According to findings of the study most of the nurses (39%) reported that careful reading and following the instruction before drug administration can prevent the medication error to a great extent. A. Shasrhokhi et al reported in their study that the elite cause of medication error (98.7%) caused by the nurses' inadequate attention during medication procedure as per the instruction manual.(21)

Heavy workload and high nurse/patient ratio is also a leading factor of medication error citied by 16% nurses. DM Olds and SP Clarke (2010) suggested that 40 hours or more per week have an increased likelihood to have needle stick injury and medication error particularly wrong dose administration (14). Many other research findings also referred that tiredness and fatigue are the leading causes of medication error(10, 11, 14, 15). Existence of many other irrelevant works which the nurse has to handle along with over-crowded wards generate excess work load, unnecessary stress, increased responsibility among nurses, which is recognized as a prime factor for increasing incidence of medication errors.(11, 12, 13, 18)

The present study reveals that fresher and insufficient work experience is the third most leading cause of medication error and suggested by other researches also.(11, 14, 16, 17)J. Johnson and M. Thomas(2013) reported that years of experience act as a prevention for possible medication error. They reported that 35% samples had 8 years of clinical experience presenting 14.25 mean knowledge score where as 22.9% in 4-6 years' experience presenting the mean score 14.89.(18)Grandell-Neimi et.al reported continuous relationship of educational level, professional experience of nurses with medication errors.(19)

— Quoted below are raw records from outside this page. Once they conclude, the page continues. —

-- ==== Sys2Proof/Machine/Flags.lean ====
section
/-! DEFINITION. Every flag of the block (10_state.md rules R27 to R31, R51): the interlock flags, the
phase, the option flags and the inflate status flags. There are no arithmetic condition codes (R51). -/

namespace Sys2Proof.Machine

/-- `v AND mask != 0` on a flag byte (R96). -/
def hasFlag (b mask : Byte) : Bool := b &&& mask != 0

/-- `shi.next` (R27). -/
def Interlock.isNext (m : FlagMasks) (w : Interlock) : Bool := hasFlag w.shi m.next

/-- `shi.purge` (R27). -/
def Interlock.isPurged (m : FlagMasks) (w : Interlock) : Bool := hasFlag w.shi m.purge

/-- `hsi.fetched` (R28). -/
def Interlock.isFetched (m : FlagMasks) (w : Interlock) : Bool := hasFlag w.hsi m.fetched

/-- `hsi.completed` (R28). -/
def Interlock.isCompleted (m : FlagMasks) (w : Interlock) : Bool := hasFlag w.hsi m.completed

/-- The reserved bits of HSI and SHI are 0 (R27, R28). -/
def Interlock.reservedClear (m : FlagMasks) (w : Interlock) : Bool :=
  w.hsi &&& ~~~(m.fetched ||| m.completed) == 0 && w.shi &&& ~~~(m.next ||| m.purge) == 0

/-- The OR of two interlock values, field by field: the OR of the two words. -/
def Interlock.or (w v : Interlock) : Interlock where
  icrc := w.icrc ||| v.icrc
  hsi := w.hsi ||| v.hsi
  shi := w.shi ||| v.shi

/-- The one-bit masks of 41_command_descriptor.md: `SHI_NEXT_W`. -/
def maskNext (m : FlagMasks) : Interlock := ⟨0, 0, m.next⟩

/-- `SHI_PURGE_W`. -/
def maskPurge (m : FlagMasks) : Interlock := ⟨0, 0, m.purge⟩

/-- `HSI_FETCHED_W`. -/
def maskFetched (m : FlagMasks) : Interlock := ⟨0, m.fetched, 0⟩

/-- `HSI_COMPLETED_W`. -/
def maskCompleted (m : FlagMasks) : Interlock := ⟨0, m.completed, 0⟩

/-- The four bytes of an interlock value, each field where `LAYOUT` puts it (R26). -/
def Interlock.bytes (l : Layout) (w : Interlock) : List Byte :=
  layOut interlockLen [(l.icrc.off, toBe16 w.icrc), (l.hsi.off, [w.hsi]), (l.shi.off, [w.shi])]

/-- The interlock value four bytes hold (R26, R94). -/
def Interlock.ofBytes (l : Layout) (b : List Byte) : Interlock where
  icrc := be16At b l.icrc.off
  hsi := byteAt b l.hsi.off
  shi := byteAt b l.shi.off

/-- `W = be32(D.b[0..3])` of R26; in the default `LAYOUT` `icrc` is in bits 31 to 16, `hsi` in 15 to 8, `shi`
in 7 to 0 (R94). -/
def Interlock.word (l : Layout) (w : Interlock) : U32 := be32At (w.bytes l) 0

/-- The position of a descriptor in its submission cycle (R30). -/
inductive Phase
  | unformatted
  | formatted
  | next
  | fetched
  | completed
deriving DecidableEq, Repr

/-- `phase(D)` of R30, a function of the interlock word and `fmt[D]`, tests in the rule's order. -/
def phaseOf (m : FlagMasks) (w : Interlock) (fmt : Bool) : Phase :=
  if w.isCompleted m then .completed
  else if w.isFetched m then .fetched
  else if w.isNext m then .next
  else if fmt then .formatted
  else .unformatted

/-- The place of a phase in the order of R31. -/
def phaseRank : Phase → Nat
  | .unformatted => 0
  | .formatted => 1
  | .next => 2
  | .fetched => 3
  | .completed => 4

/-- An option flag of `command_options` is set (R100). -/
def hasOpt (opts mask : U16) : Bool := opts &&& mask != 0

/-- Decoding `infl_stat` (R109, R210); bits 1 and 4 are ignored. -/
def inflStatOf (s : Byte) : InflStat where
  passedEob := hasFlag s statPassedEob
  finalEob := hasFlag s statFinalEob
  reachedEob := hasFlag s statReachedEob
  hdrType := s.extractLsb' 5 2
  hdrFinal := hasFlag s statHdrFinal

/-- The code of a status (R271), a parameter (00_scope.md rule R10). -/
def statusCode (k : ErrorCodes) : Status → Nat
  | .ok => k.ok
  | .integrityError => k.integrityError
  | .payloadTooLarge => k.payloadTooLarge
  | .missingWorkspace => k.missingWorkspace
  | .notCompleted => k.notCompleted
  | .operationFailed => k.operationFailed
  | .stagingOverflow => k.stagingOverflow
  | .stagingUnderflow => k.stagingUnderflow
  | .badOptionCombination => k.badOptionCombination
  | .badCommand => k.badCommand

/-- The code an operation returns to its caller (R270, R271). -/
def Answer.code (c : Config) (a : Answer) : Nat := statusCode c.errCodes a.status

/-- `used = (push - pop) mod 256` (R45, R241). -/
def Fifo.used (f : Fifo) : Nat := (f.push - f.pop).toNat

/-- `free = 255 - used`: one slot is always reserved (R45). -/
def Fifo.free (f : Fifo) : Nat := fifoCapacity - 1 - f.used

/-- `empty`: `push = pop` (R45). -/
def Fifo.isEmpty (f : Fifo) : Bool := f.push == f.pop

/-- `full`: `(push + 1) mod 256 = pop` (R45). -/
def Fifo.isFull (f : Fifo) : Bool := f.push + 1 == f.pop

end Sys2Proof.Machine
end

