-- ==== Sys2Proof/Machine/Overlay.lean ====
section
/-! DEFINITION. The Compression Payload Overlay unit (42_payload_overlay.md): validation, the encoders and
decoders of the four overlays, the carry, and the workspace layout. Every operation is a pure function:
it reads and writes no state of the block but the answer it returns. -/

namespace Sys2Proof.Machine

/-! Selection and validation (R200 to R204). -/

/-- Whether an overlay applies to a descriptor's `accelerator_function` and `command` (R99). -/
def overlayApplies (c : Config) (acfunc cmd : Byte) : Bool :=
  acfunc == c.acfuncZip && (cmd == c.cmdInflate || cmd == c.cmdDeflate)

/-- The buffer is a list-of-segments. -/
def isSegList : BufKind → Bool
  | .flat => false
  | .segList => true

/-- The indirect-buffer option bits agree with the buffer kinds (R203). -/
def kindsConsistent (m : OptMasks) (opts : U16) (inKind outKind : BufKind) : Bool :=
  hasOpt opts m.ibufIndir == isSegList inKind &&
    hasOpt opts m.obufIndir == isSegList outKind

/-- A set option requires its address to be nonzero, and it is 0 (R204). -/
def requiredMissing (opts mask : U16) (addr : U64) : Bool := hasOpt opts mask && addr == 0

/-- Some required address is absent, inflate column of R204, rows in table order. -/
def inflWorkspaceMissing (m : OptMasks) (opts : U16) (f : InflFields) : Bool :=
  requiredMissing opts m.dictRestore f.inDict || requiredMissing opts m.dictSave f.outDict
    || requiredMissing opts m.stateProvided f.scratch || requiredMissing opts m.stateSave f.scratch

/-- Some required address is absent, deflate column of R204: the state options require nothing. -/
def deflWorkspaceMissing (m : OptMasks) (opts : U16) (f : DeflFields) : Bool :=
  requiredMissing opts m.dictRestore f.inDict || requiredMissing opts m.dictSave f.outDict

/-! The byte layouts. -/

/-- F-PFX, the fields both ASIV overlays begin with (R104). -/
def prefixRuns (p : PrefixLayout) (inBuff : U64) (inBuffLen inCrc32 : U32) (outBuff : U64)
    (outBuffLen inAdler32 : U32) (inDict : U64) (inDictLen : U32) : List (Nat × List Byte) :=
  [(p.inBuff, toBe64 inBuff), (p.inBuffLen, toBe32 inBuffLen), (p.inCrc32, toBe32 inCrc32),
    (p.outBuff, toBe64 outBuff), (p.outBuffLen, toBe32 outBuffLen), (p.inAdler32, toBe32 inAdler32),
    (p.inDict, toBe64 inDict), (p.inDictLen, toBe32 inDictLen)]

/-- The fields of F-IASIV, each at its offset (R105). -/
def inflAsivRuns (o : OvlLayout) (f : InflFields) : List (Nat × List Byte) :=
  prefixRuns o.pfx f.inBuff f.inBuffLen f.inCrc32 f.outBuff f.outBuffLen f.inAdler32 f.inDict
      f.inDictLen
    ++ [(o.iasiv.scratch, toBe64 f.scratch), (o.iasiv.scratchLen, toBe32 f.scratchLen),
      (o.iasiv.inHdrBits, toBe16 f.inHdrBits), (o.iasiv.hdrIb, [f.hdrIb]),
      (o.iasiv.scratchIb, [f.scratchIb]), (o.iasiv.outDict, toBe64 f.outDict),
      (o.iasiv.outDictLen, toBe32 f.outDictLen)]

/-- F-IASIV, the inflate ASIV payload (R105, R205). -/
def inflAsivBytes (o : OvlLayout) (f : InflFields) : List Byte := layOut asivLen (inflAsivRuns o f)

/-- The fields of F-DASIV, each at its offset (R106). -/
def deflAsivRuns (o : OvlLayout) (f : DeflFields) : List (Nat × List Byte) :=
  prefixRuns o.pfx f.inBuff f.inBuffLen f.inCrc32 f.outBuff f.outBuffLen f.inAdler32 f.inDict
      f.inDictLen
    ++ [(o.dasiv.outDict, toBe64 f.outDict), (o.dasiv.outDictLen, toBe32 f.outDictLen),
      (o.dasiv.ibits, f.ibits), (o.dasiv.inumbits, [f.inumbits])]

/-- F-DASIV, the deflate ASIV payload (R106, R207): `ibits` verbatim. -/
def deflAsivBytes (o : OvlLayout) (f : DeflFields) : List Byte := layOut asivLen (deflAsivRuns o f)

/-- The fields of F-IASIV (R105, R214); reserved bytes are ignored. -/
def inflAsivFields (o : OvlLayout) (a : List Byte) : InflFields where
  inBuff := be64At a o.pfx.inBuff
  inBuffLen := be32At a o.pfx.inBuffLen
  inCrc32 := be32At a o.pfx.inCrc32
  outBuff := be64At a o.pfx.outBuff
  outBuffLen := be32At a o.pfx.outBuffLen
  inAdler32 := be32At a o.pfx.inAdler32
  inDict := be64At a o.pfx.inDict
  inDictLen := be32At a o.pfx.inDictLen
  scratch := be64At a o.iasiv.scratch
  scratchLen := be32At a o.iasiv.scratchLen
  inHdrBits := be16At a o.iasiv.inHdrBits
  hdrIb := byteAt a o.iasiv.hdrIb
  scratchIb := byteAt a o.iasiv.scratchIb
  outDict := be64At a o.iasiv.outDict
  outDictLen := be32At a o.iasiv.outDictLen

/-- The fields of F-DASIV (R106, R215). -/
def deflAsivFields (o : OvlLayout) (a : List Byte) : DeflFields where
  inBuff := be64At a o.pfx.inBuff
  inBuffLen := be32At a o.pfx.inBuffLen
  inCrc32 := be32At a o.pfx.inCrc32
  outBuff := be64At a o.pfx.outBuff
  outBuffLen := be32At a o.pfx.outBuffLen
  inAdler32 := be32At a o.pfx.inAdler32
  inDict := be64At a o.pfx.inDict
  inDictLen := be32At a o.pfx.inDictLen
  outDict := be64At a o.dasiv.outDict
  outDictLen := be32At a o.dasiv.outDictLen
  ibits := slice a o.dasiv.ibits ibitsLen
  inumbits := byteAt a o.dasiv.inumbits

/-- The fields of F-IASV, each at its offset (R107). -/
def inflAsvRuns (o : OvlLayout) (r : InflResult) : List (Nat × List Byte) :=
  [(o.iasv.outDictUsed, toBe16 r.outDictUsed), (o.iasv.copyblockLen, [r.copyblockLen]),
    (o.iasv.inflStat, [r.inflStat]), (o.iasv.hdrStart, toBe32 r.hdrStart),
    (o.iasv.hdrStartBits, [r.hdrStartBits]), (o.iasv.outCrc32, toBe32 r.outCrc32),
    (o.iasv.outAdler32, toBe32 r.outAdler32), (o.iasv.inpProcessed, toBe32 r.inpProcessed),
    (o.iasv.outpReturned, toBe32 r.outpReturned), (o.iasv.outDictOffs, [r.outDictOffs])]

/-- F-IASV, the inflate ASV (R107, R216). `infl_stat` is stored as given, its reserved bits 1 and 4 too: R216
stores the operand, where R122 and ruling G2 have reserved bits written 0 (DEDUCED, log entry 25). -/
def inflAsvBytes (o : OvlLayout) (r : InflResult) : List Byte := layOut asvLen (inflAsvRuns o r)

/-- The fields of F-DASV, each at its offset (R108). -/
def deflAsvRuns (o : OvlLayout) (r : DeflResult) : List (Nat × List Byte) :=
  [(o.dasv.outDictUsed, toBe16 r.outDictUsed), (o.dasv.onumbits, [r.onumbits]),
    (o.dasv.outCrc32, toBe32 r.outCrc32), (o.dasv.outAdler32, toBe32 r.outAdler32),
    (o.dasv.inpProcessed, toBe32 r.inpProcessed), (o.dasv.outpReturned, toBe32 r.outpReturned),
    (o.dasv.otail, r.otail)]

/-- F-DASV, the deflate ASV (R108, R217): `otail` verbatim. -/
def deflAsvBytes (o : OvlLayout) (r : DeflResult) : List Byte := layOut asvLen (deflAsvRuns o r)

/-- The fields of F-IASV (R107, R209). -/
def inflAsvFields (o : OvlLayout) (a : List Byte) : InflResult where
  outDictUsed := be16At a o.iasv.outDictUsed
  copyblockLen := byteAt a o.iasv.copyblockLen
  inflStat := byteAt a o.iasv.inflStat
  hdrStart := be32At a o.iasv.hdrStart
  hdrStartBits := byteAt a o.iasv.hdrStartBits
  outCrc32 := be32At a o.iasv.outCrc32
  outAdler32 := be32At a o.iasv.outAdler32
  inpProcessed := be32At a o.iasv.inpProcessed
  outpReturned := be32At a o.iasv.outpReturned
  outDictOffs := byteAt a o.iasv.outDictOffs

/-- The fields of F-DASV (R108, R212). -/
def deflAsvFields (o : OvlLayout) (otailLen : Nat) (a : List Byte) : DeflResult where
  outDictUsed := be16At a o.dasv.outDictUsed
  onumbits := byteAt a o.dasv.onumbits
  outCrc32 := be32At a o.dasv.outCrc32
  outAdler32 := be32At a o.dasv.outAdler32
  inpProcessed := be32At a o.dasv.inpProcessed
  outpReturned := be32At a o.dasv.outpReturned
  otail := slice a o.dasv.otail otailLen

/-! The operations. -/

/-- `ENC_INFL_ASIV` (R205): `BadOptionCombination` before `MissingWorkspace` (R274). -/
def execEncInflAsiv (opts : U16) (p : InflParams) (s : State) : Out :=
  issue s .encInflAsiv <|
    if !kindsConsistent s.cfg.opt opts p.inKind p.outKind then s.fail .badOptionCombination
    else if inflWorkspaceMissing s.cfg.opt opts p.toInflFields then s.fail .missingWorkspace
    else s.give .ok (.bytes (inflAsivBytes s.cfg.ovl p.toInflFields))

/-- `ENC_DEFL_ASIV` (R207): refused when the carry cannot be held in 7 bytes. -/
def execEncDeflAsiv (opts : U16) (p : DeflParams) (s : State) : Out :=
  issue s .encDeflAsiv <|
    if 8 * ibitsLen < p.inumbits.toNat then .refused .carryTooWide
    else if !kindsConsistent s.cfg.opt opts p.inKind p.outKind then s.fail .badOptionCombination
    else if deflWorkspaceMissing s.cfg.opt opts p.toDeflFields then s.fail .missingWorkspace
    else s.give .ok (.bytes (deflAsivBytes s.cfg.ovl p.toDeflFields))

/-- `DEC_INFL_ASV` (R209): total on the 64 bytes; `BadCommand` on another tag. -/
def execDecInflAsv (cmd : Byte) (asv : List Byte) (s : State) : Out :=
  issue s .decInflAsv <|
    if cmd ≠ s.cfg.cmdInflate then s.fail .badCommand
    else s.give .ok (.inflResult (inflAsvFields s.cfg.ovl asv)
      (inflStatOf (inflAsvFields s.cfg.ovl asv).inflStat))

/-- `DEC_DEFL_ASV` (R212). -/
def execDecDeflAsv (cmd : Byte) (asv : List Byte) (s : State) : Out :=
  issue s .decDeflAsv <|
    if cmd ≠ s.cfg.cmdDeflate then s.fail .badCommand
    else s.give .ok (.deflResult (deflAsvFields s.cfg.ovl s.cfg.otailLen asv))

/-- `DEC_INFL_ASIV` (R214). -/
def execDecInflAsiv (cmd : Byte) (asiv : List Byte) (s : State) : Out :=
  issue s .decInflAsiv <|
    if cmd ≠ s.cfg.cmdInflate then s.fail .badCommand
    else s.give .ok (.inflFields (inflAsivFields s.cfg.ovl asiv))

/-- `DEC_DEFL_ASIV` (R215). -/
def execDecDeflAsiv (cmd : Byte) (asiv : List Byte) (s : State) : Out :=
  issue s .decDeflAsiv <|
    if cmd ≠ s.cfg.cmdDeflate then s.fail .badCommand
    else s.give .ok (.deflFields (deflAsivFields s.cfg.ovl asiv))

/-- `ENC_INFL_ASV` (R216): every field as the operand gives it (log entry 25). -/
def execEncInflAsv (r : InflResult) (s : State) : Out :=
  issue s .encInflAsv <| s.give .ok (.bytes (inflAsvBytes s.cfg.ovl r))

/-- `ENC_DEFL_ASV` (R217). -/
def execEncDeflAsv (r : DeflResult) (s : State) : Out :=
  issue s .encDeflAsv <| s.give .ok (.bytes (deflAsvBytes s.cfg.ovl r))

/-- The precondition of `CARRY` (R220): at most `8*OTAIL_LEN` bits, whole drained bytes among them, and at
most 56 bits left. -/
def carryEnabled (c : Config) (onumbits k : Nat) : Bool :=
  decide (onumbits ≤ 8 * c.otailLen) && decide (8 * k ≤ onumbits)
    && decide (onumbits - 8 * k ≤ 8 * ibitsLen)

/-- The seven `ibits` bytes of R220: the bytes that hold the remaining bits, then 0x00. -/
def carryIbits (onumbits k : Nat) (otail : List Byte) : List Byte :=
  (List.range ibitsLen).map fun i =>
    if i < (onumbits - 8 * k + 7) / 8 then byteAt otail (k + i) else 0

/-- `CARRY` (R220): `k` whole bytes are drained, the rest is carried; no byte is swapped, no bit shifted. -/
def execCarry (onumbits k : Byte) (otail : List Byte) (s : State) : Out :=
  issue s .carry <|
    if carryEnabled s.cfg onumbits.toNat k.toNat then
      s.give .ok (.carry (otail.take k.toNat) (carryIbits onumbits.toNat k.toNat otail)
        (BitVec.ofNat 8 (onumbits.toNat - 8 * k.toNat)))
    else .refused .carryOutsidePrecondition

/-- `bits(B, n)` of R221: the first `n` bits of a byte array, bit `j` being bit `j mod 8` of byte
`j div 8` (R110). -/
def bitsOf (bs : List Byte) (n : Nat) : List Bool :=
  (List.range n).map fun j => (byteAt bs (j / 8)).getLsbD (j % 8)

/-! The workspace (R230), address arithmetic for the caller's convenience. -/

/-- Where dictionary slot `i` of a workspace at `wsp` begins. -/
def workspaceSlot (wsp i : Nat) : Nat := wsp + i * dictSlotLen

/-- Where the tree-scratch area begins. -/
def workspaceTree (wsp : Nat) : Nat := wsp + dictSlots * dictSlotLen

/-- `WSP_LEN`. -/
def workspaceLen : Nat := dictSlots * dictSlotLen + Config.treeLen

end Sys2Proof.Machine
end

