-- ==== Sys2Proof/Laws/Checksum.lean ====
section
/-! SUPPORT. Laws of the checksum: the fold, and a form of it that Lean's kernel evaluates byte by byte. -/

namespace Sys2Proof.Machine

@[simp] theorem crc16_nil (init : U16) : crc16 [] init = init := rfl

@[simp] theorem crc16_cons (b : Byte) (bs : List Byte) (init : U16) :
    crc16 (b :: bs) init = crc16 bs (crc16Step init b) := rfl

/-- The left fold over a concatenation. -/
theorem crc16_append (a b : List Byte) (init : U16) :
    crc16 (a ++ b) init = crc16 b (crc16 a init) := by
  unfold crc16
  rw [List.foldl_append]

/-- The same fold with the running value as a number that is evaluated before the next byte enters. -/
def crc16Strict : List Byte → Nat → Nat
  | [], c => c
  | b :: bs, 0 => crc16Strict bs (crc16Step 0 b).toNat
  | b :: bs, c + 1 => crc16Strict bs (crc16Step (BitVec.ofNat 16 (c + 1)) b).toNat

theorem crc16_eq_strict (data : List Byte) (init : U16) :
    crc16 data init = BitVec.ofNat 16 (crc16Strict data init.toNat) := by
  induction data generalizing init with
  | nil => simp [crc16Strict]
  | cons b bs ih =>
    have step : crc16Strict (b :: bs) init.toNat = crc16Strict bs (crc16Step init b).toNat := by
      rcases hn : init.toNat with _ | n
      · have : init = 0 := BitVec.eq_of_toNat_eq (by simpa using hn)
        simp [crc16Strict, this]
      · have : BitVec.ofNat 16 (n + 1) = init := by rw [← hn]; simp
        simp [crc16Strict, this]
    rw [step, ← ih, crc16_cons]

end Sys2Proof.Machine
end

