-- ==== Sys2Proof/Tests/Slice0.lean ====
section
/-! SUPPORT. The model's own tests. Expected values come from spec/95_test_vectors.md (the vector's name
stands in the docstring) or are written out from the operand table of 30_encoding.md rule R121. The
theorems `witness_<statement>` show that the hypotheses of an obligation can be met. -/

namespace Sys2Proof.Tests

open Sys2Proof Sys2Proof.Machine Sys2Proof.Safety

/-! ### Helpers -/

/-- A list of `n` zero bytes. -/
def zeros (n : Nat) : List Byte := List.replicate n 0

/-- A value of the state after an operation that answered. -/
def after {α : Type} (o : Out) (f : State → α) : Option α :=
  match o with
  | .next t => some (f t)
  | .fault _ => none
  | .refused _ => none

/-- The reason an operation is refused. -/
def refusal (o : Out) : Option Refusal :=
  match o with
  | .next _ => none
  | .fault _ => none
  | .refused r => some r

/-- One cell, or none where the unlisted byte is already 0x00. -/
def flagCell (a : Nat) (b : Byte) : Memory := if b = 0 then [] else [(a, b)]

/-- The record of descriptor 0 after boot. -/
def boot0 : Desc := Desc.boot Config.default 0

/-- The record of descriptor 0 with the given ghost flags. -/
def desc (fmt obs : Bool) : Desc := { boot0 with fmt := fmt, swObsDone := obs }

/-- Descriptor 0 with CRC 0x7F74 (V-D1), the given flags and ghost flags, presented to by agent `a`. -/
def machine (a : Agent) (hsi shi : Byte) (fmt obs : Bool) : State :=
  { State.reset with
    mem := [(0, 0x7F), (1, 0x74)] ++ flagCell 2 hsi ++ flagCell 3 shi
    descs := [desc fmt obs]
    issuer := a }

/-- A machine whose FIFO has the given cursors. -/
def staging (push pop : Byte) : State :=
  { State.reset with fifo := { Fifo.boot with push := push, pop := pop }, issuer := .owner 0 }

/-- A machine whose HW agent presents. -/
def hardware : State := { State.reset with issuer := .hw }

/-- The interlock word of descriptor 0. -/
def word (s : State) : U32 := (s.atomicRead32 0).word s.cfg.layout

/-- The default configuration is well formed. -/
theorem wf_default : Config.default.wf = true := by decide +kernel

/-! ### Ill-formed terms are refused -/

theorem test_wf_crc16 : WellFormed Config.default (.crc16 0 2 [1]) = false := by decide
theorem test_wf_crc16_wide :
    WellFormed { Config.default with crcLenBits := 1 } (.crc16 0 2 [1, 2]) = false := by decide
theorem test_wf_format_seq : WellFormed Config.default (.format 0 1 1 0 65536 0 0 []) = false := by
  decide
theorem test_wf_format_asiv : WellFormed Config.default (.format 0 1 1 0 0 0 2 [1]) = false := by
  decide
theorem test_wf_format_ats :
    WellFormed { Config.default with atsPresent := false } (.format 0 1 1 0 0 5 0 []) = false := by
  decide
theorem test_wf_decInflAsv : WellFormed Config.default (.decInflAsv 1 (zeros 63)) = false := by decide
theorem test_wf_decDeflAsv : WellFormed Config.default (.decDeflAsv 2 (zeros 65)) = false := by decide
theorem test_wf_carry : WellFormed Config.default (.carry 0 0 (zeros 30)) = false := by decide
theorem test_wf_decInflAsiv : WellFormed Config.default (.decInflAsiv 1 (zeros 95)) = false := by
  decide
theorem test_wf_decDeflAsiv : WellFormed Config.default (.decDeflAsiv 2 (zeros 97)) = false := by
  decide

/-- The deflate operands of V-O15, with another `ibits` and `inumbits`. -/
def deflParams (ibits : List Byte) (inumbits : Byte) : DeflParams where
  inBuff := 0x10000400
  inBuffLen := 512
  inCrc32 := 0x11111111
  outBuff := 0x20000000
  outBuffLen := 4096
  inAdler32 := 0x22222222
  inDict := 0
  inDictLen := 0
  outDict := 0
  outDictLen := 0
  ibits := ibits
  inumbits := inumbits
  inKind := .flat
  outKind := .flat

/-- The inflate operands of V-O1, with the operands V-O2 to V-O6 change. -/
def inflParams (scratch : U64) (scratchLen : U32) (outDict : U64) (outDictLen : U32)
    (kind : BufKind) : InflParams where
  inBuff := 0x10000000
  inBuffLen := 1024
  inCrc32 := 0
  outBuff := 0x20000000
  outBuffLen := 4096
  inAdler32 := 1
  inDict := 0
  inDictLen := 0
  scratch := scratch
  scratchLen := scratchLen
  inHdrBits := 0
  hdrIb := 0
  scratchIb := 0
  outDict := outDict
  outDictLen := outDictLen
  inKind := kind
  outKind := kind

/-- The deflate result of V-O14. -/
def deflResult (otail : List Byte) : DeflResult where
  outDictUsed := 0
  onumbits := 11
  outCrc32 := 0x11111111
  outAdler32 := 0x22222222
  inpProcessed := 1024
  outpReturned := 300
  otail := otail

/-- The inflate result of V-O12. -/
def inflResult : InflResult where
  outDictUsed := 0
  copyblockLen := 0
  inflStat := 0x0D
  hdrStart := 0
  hdrStartBits := 0
  outCrc32 := 0xCBF43926
  outAdler32 := 0x091E01DE
  inpProcessed := 1024
  outpReturned := 3000
  outDictOffs := 0

theorem test_wf_encDeflAsiv :
    WellFormed Config.default (.encDeflAsiv 0 (deflParams (zeros 6) 0)) = false := by decide
theorem test_wf_encDeflAsv :
    WellFormed Config.default (.encDeflAsv (deflResult (zeros 32))) = false := by decide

As per the findings there was no significant association in between knowledge score and demographic variables of staff nurses. As per M. A. Cheragi et al there was no significant relationship seen in between the demography of nurses(age, sex, gender, working experience) with knowledge scores of nurses of contributing factors of medication errors(P>0.05).(22)

Conclusion

Medication error is a grave situation for any health professional, nurses, to a great extent. Through the study it has been concluded that the majority of awareness is present within the nursing group, yet the possibility of awareness in medication error is lower than that of medication management. It has also been observed that the techniques for the prevention of so called medication errors and its awareness are substandard to the awareness to medication error. A prompt continuous nursing programs and awareness programs are a mandate to decrease the medication errors.